𝗦𝘁𝗼𝗽 𝗪𝗿𝗶𝘁𝗶𝗻𝗴 𝗕𝗿𝗶𝘁𝘁𝗹𝗲 𝗦𝗰𝗿𝗮𝗽𝗲𝗿𝘀
I scraped 5,000 product pages. Every page had different HTML. My CSS selectors broke. I tried XPath. I tried Regex. Nothing worked.
I built a scoring system. It failed during A/B tests. I used a headless browser. I wrote 500 lines of error handling. It was too fragile.
I stopped fighting the HTML structure. I extracted all visible text. I asked an LLM to find the data. I asked for JSON.
The process is simple.
- Use Playwright to render the page.
- Extract visible text.
- Prompt the LLM for specific fields.
- Store the result.
Here are the results.
- Cost: 5,000 pages cost $1.50 using GPT-4o-mini.
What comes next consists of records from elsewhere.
-- ==== Sys2Proof/Laws/Errands.lean ====
section
/-! SUPPORT. What the shared operations of errands and of the hub do: fetching and starting a step (R303), the numbers of
steps in flight, and reads and writes inside one page (R218). -/

namespace Sys2Proof.Machine

@[simp] theorem State.setErrand_setErrand (s : State) (r : RecNo) (a b : Errand) : (s.setErrand r a).setErrand r b = s.setErrand r b := by
  simp [State.setErrand, State.updHub]

@[simp] theorem State.updErrand_updErrand (s : State) (r : RecNo) (f g : Errand → Errand) :
    (s.updErrand r f).updErrand r g = s.updErrand r fun e => g (f e) := by
  simp [State.updErrand]

theorem State.updErrand_congr (s : State) (r : RecNo) (f g : Errand → Errand) (h : f (s.errand r) = g (s.errand r)) :
    s.updErrand r f = s.updErrand r g := by
  simp [State.updErrand, h]

theorem State.setErrand_same (s : State) (r : RecNo) : s.setErrand r (s.errand r) = s := by
  simp [State.setErrand, State.updHub, State.errand]

/-- The fetch is the one update `fetched`. -/
theorem State.fetched_eq {s : State} {h : StepHead} {i : Instr} (a : s.AtStep h i) :
    (s.updErrand h.errand fun e => { e with next := e.next + 1, waitStep := none, state := .running, reason := .none }) = s.fetched h.errand := by
  refine State.updErrand_congr _ _ _ _ ?_
  have h1 := a.state; have h2 := a.reason; have h3 := a.waitStep
  revert h1 h2 h3
  generalize s.errand h.errand = e
  rintro h1 h2 h3
  cases e; simp_all

/-- R303: the fetch of a step that its errand may start: the errand moves past it and the step acts. -/
theorem State.startStep_at {s : State} {h : StepHead} {i : Instr} (a : s.AtStep h i) (act) :
    s.startStep h i act = .next ((act (s.errand h.errand).next (s.fetched h.errand)).settle h.errand) := by
  obtain ⟨h1, h2, h3, h4, h5, h6, h7, h8, h9, h10, h11⟩ := a
  have nb : ∀ e : Errand, e.inflight = (s.errand h.errand).inflight → e.barred i h.bar = false := by
    intro e he
    simp only [Errand.barred, he, Bool.or_eq_false_iff, Bool.and_eq_false_iff]
    refine ⟨?_, ?_⟩
    · split
      · right; simp [h10 (Or.inr (Or.inl ⟨_, rfl⟩))]
      · right; simp [h10 (Or.inr (Or.inr ⟨_, rfl⟩))]
      · by_cases hb : h.bar = 1
        · right; simp [h10 (Or.inl hb)]
        · left; simpa using hb
    · by_cases hl : isLaunch i = true
      · right; simpa using h11 hl
      · left; simpa using hl
  have e1 := State.fetched_eq (s := s) (h := h) (i := i) ⟨h1, h2, h3, h4, h5, h6, h7, h8, h9, h10, h11⟩
  have a9 : ((s.errand h.errand).inflight.any fun x => isLaunch x.instr) = false := by simpa using h9
  have n8 : ¬ 2 ^ 20 ≤ (s.errand h.errand).next := by omega
  simp only [State.startStep, Errand.fetches, h1, h3, h4, h5, h6, h7, a9]
  simp
  rw [if_neg (by omega)]
  have := nb { s.errand h.errand with next := (s.errand h.errand).next + 1 } rfl
  simp [this, e1]

/-- An errand that waits for no step is as it was. -/
theorem Errand.settled_running {e : Errand} (h : e.waitStep = none) (h1 : e.state ≠ .waiting ∨ e.reason ≠ .wait) : e.settled = e := by
  unfold Errand.settled
  rw [h]
  cases hs : e.state <;> cases hr : e.reason <;> simp_all

theorem State.settle_eq {s : State} {r : RecNo} (h : (s.errand r).waitStep = none) (h1 : (s.errand r).state ≠ .waiting ∨ (s.errand r).reason ≠ .wait) :
    s.settle r = s := by
  simp [State.settle, State.updErrand, Errand.settled_running h h1, State.setErrand_same]

theorem State.fetched_settle {s : State} {h : StepHead} {i : Instr} (a : s.AtStep h i) :
    (s.fetched h.errand).settle h.errand = s.fetched h.errand := by
  apply State.settle_eq
  · simp [State.fetched, a.waitStep]
  · simp [State.fetched, a.state]

/-- A read by the hub whose pages are all there. -/
theorem State.hubRead_ok {s : State} {r : RecNo} {a : DWord} {n : Nat} {bs} (h : s.vread (s.errand r).asid a.toNat n = .ok bs) :
    s.hubRead r a n = (s, .ok bs) := by
  simp [State.hubRead, h, State.hubAccess]

theorem State.translate_of {s t : State} (h : t.hbm = s.hbm) (h2 : t.hub.bar0 = s.hub.bar0) (h4 : t.hub.tlb = s.hub.tlb) (asid a b c) :
    t.translate asid a b c = s.translate asid a b c := by
  simp [State.translate, State.walkFor, State.translates, State.tlbOf, h, h2, h4]

@[simp] theorem State.translate_updErrand (s : State) (r : RecNo) (f) (asid a b c) :
    (s.updErrand r f).translate asid a b c = s.translate asid a b c := State.translate_of rfl rfl rfl _ _ _ _

@[simp] theorem State.translate_updDie (s : State) (r) (f) (asid a b c) :
    (s.updDie r f).translate asid a b c = s.translate asid a b c := State.translate_of rfl rfl rfl _ _ _ _

theorem State.vreadPages_of {s t : State} (h : t.hbm = s.hbm) (h2 : t.hub.bar0 = s.hub.bar0) (h3 : t.host = s.host)
    (h4 : t.hub.tlb = s.hub.tlb) (h5 : t.hub.egress = s.hub.egress) (asid b f a n) :
    t.vreadPages asid b none f a n = s.vreadPages asid b none f a n := by
  induction f generalizing a n with
  | zero => rfl
  | succ f ih => simp only [State.vreadPages, State.place, State.pageEntry, State.hostSeen, State.translate_of h h2 h4, h, h2, h3, h5, ih]

@[simp] theorem State.vread_updErrand (s : State) (r : RecNo) (f) (asid a n b) :
    (s.updErrand r f).vread asid a n b = s.vread asid a n b := by
  unfold State.vread; exact State.vreadPages_of (s := s) (t := s.updErrand r f) rfl rfl rfl rfl rfl _ _ _ _ _

/-- A write inside one page. -/
theorem State.vwrite_one {s : State} {asid a bs pa} (h : s.translate asid a true = .hbm pa) (h1 : bs ≠ []) (h2 : a % 4096 + bs.length ≤ 4096) :
   s.vwrite asid a bs = ({ s with hbm := s.hbm.write pa bs }, .ok ()) := by
  have : chunkOf a bs.length = bs.length := by simp [chunkOf]; omega
  simp [State.vwrite, State.vwritePages, State.place, h, this, h1, State.writeAt]

/-- A read inside one page. -/
theorem State.vread_one {s : State} {asid a n pa} (h : s.translate asid a = .hbm pa) (h1 : 0 < n) (h2 : a % 4096 + n ≤ 4096) :
   s.vread asid a n = .ok (s.hbm.bytes pa n) := by
  have : chunkOf a n = n := by simp [chunkOf]; omega
  rw [State.vread, show n / 4096 + 2 = (n / 4096 + 1) + 1 from rfl, State.vreadPages, if_neg (by omega)]
  simp only [State.place, h, this]
  simp [State.vreadPages]

/-- The number of a new step is above those of all the steps in flight. -/
theorem Errand.newNo_fresh (e : Errand) : ∀ x ∈ e.inflight, x.no < e.newNo := by
  intro x hx
  unfold Errand.newNo
  have aux : ∀ (l : List Nat) (z : Nat), (∀ y ∈ l, y ≤ l.foldl max z) ∧ z ≤ l.foldl max z := by
    intro l
    induction l with
    | nil => simp
    | cons w l ih => intro z; have := ih (max z w); simp; grind
  have := (aux (e.inflight.map fun x => x.no + 1) 0).1 (x.no + 1) (List.mem_map.2 ⟨x, hx, rfl⟩)
  omega

/-- A step that completes at once leaves the others as they were. -/
theorem Errand.dropStep_addStep (e : Errand) (x : StepInFlight) (h : x.no = e.newNo) : (e.addStep x).dropStep x.no = e := by
  have := Errand.newNo_fresh e
  have : e.inflight.filter (fun y => y.no != x.no) = e.inflight := by
    rw [List.filter_eq_self]; intro y hy; have := Errand.newNo_fresh e y hy; simp; omega
  simp [Errand.addStep, Errand.dropStep, this]

/-- What a new step does to itself leaves the others as they were. -/
theorem Errand.updStep_addStep (e : Errand) (x : StepInFlight) (h : x.no = e.newNo) (f) :
    (e.addStep x).updStep x.no f = e.addStep (f x) := by
  have : ∀ y ∈ e.inflight, (if y.no = x.no then f y else y) = y := fun y hy =>
    if_neg (by have := Errand.newNo_fresh e y hy; omega)
  simp only [Errand.addStep, Errand.updStep, List.map_append, beq_iff_eq]
  rw [List.map_congr_left this]
  simp

end Sys2Proof.Machine
end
- Speed: Each call takes 2 to 5 seconds.
- Accuracy: 97% for prices. 85% for rare fields.
Use this method for messy sites.
Avoid this method for these cases.
- Stable sites.
- Real-time data.
- Private data.
Treat web pages as text. Stop treating them as structured documents.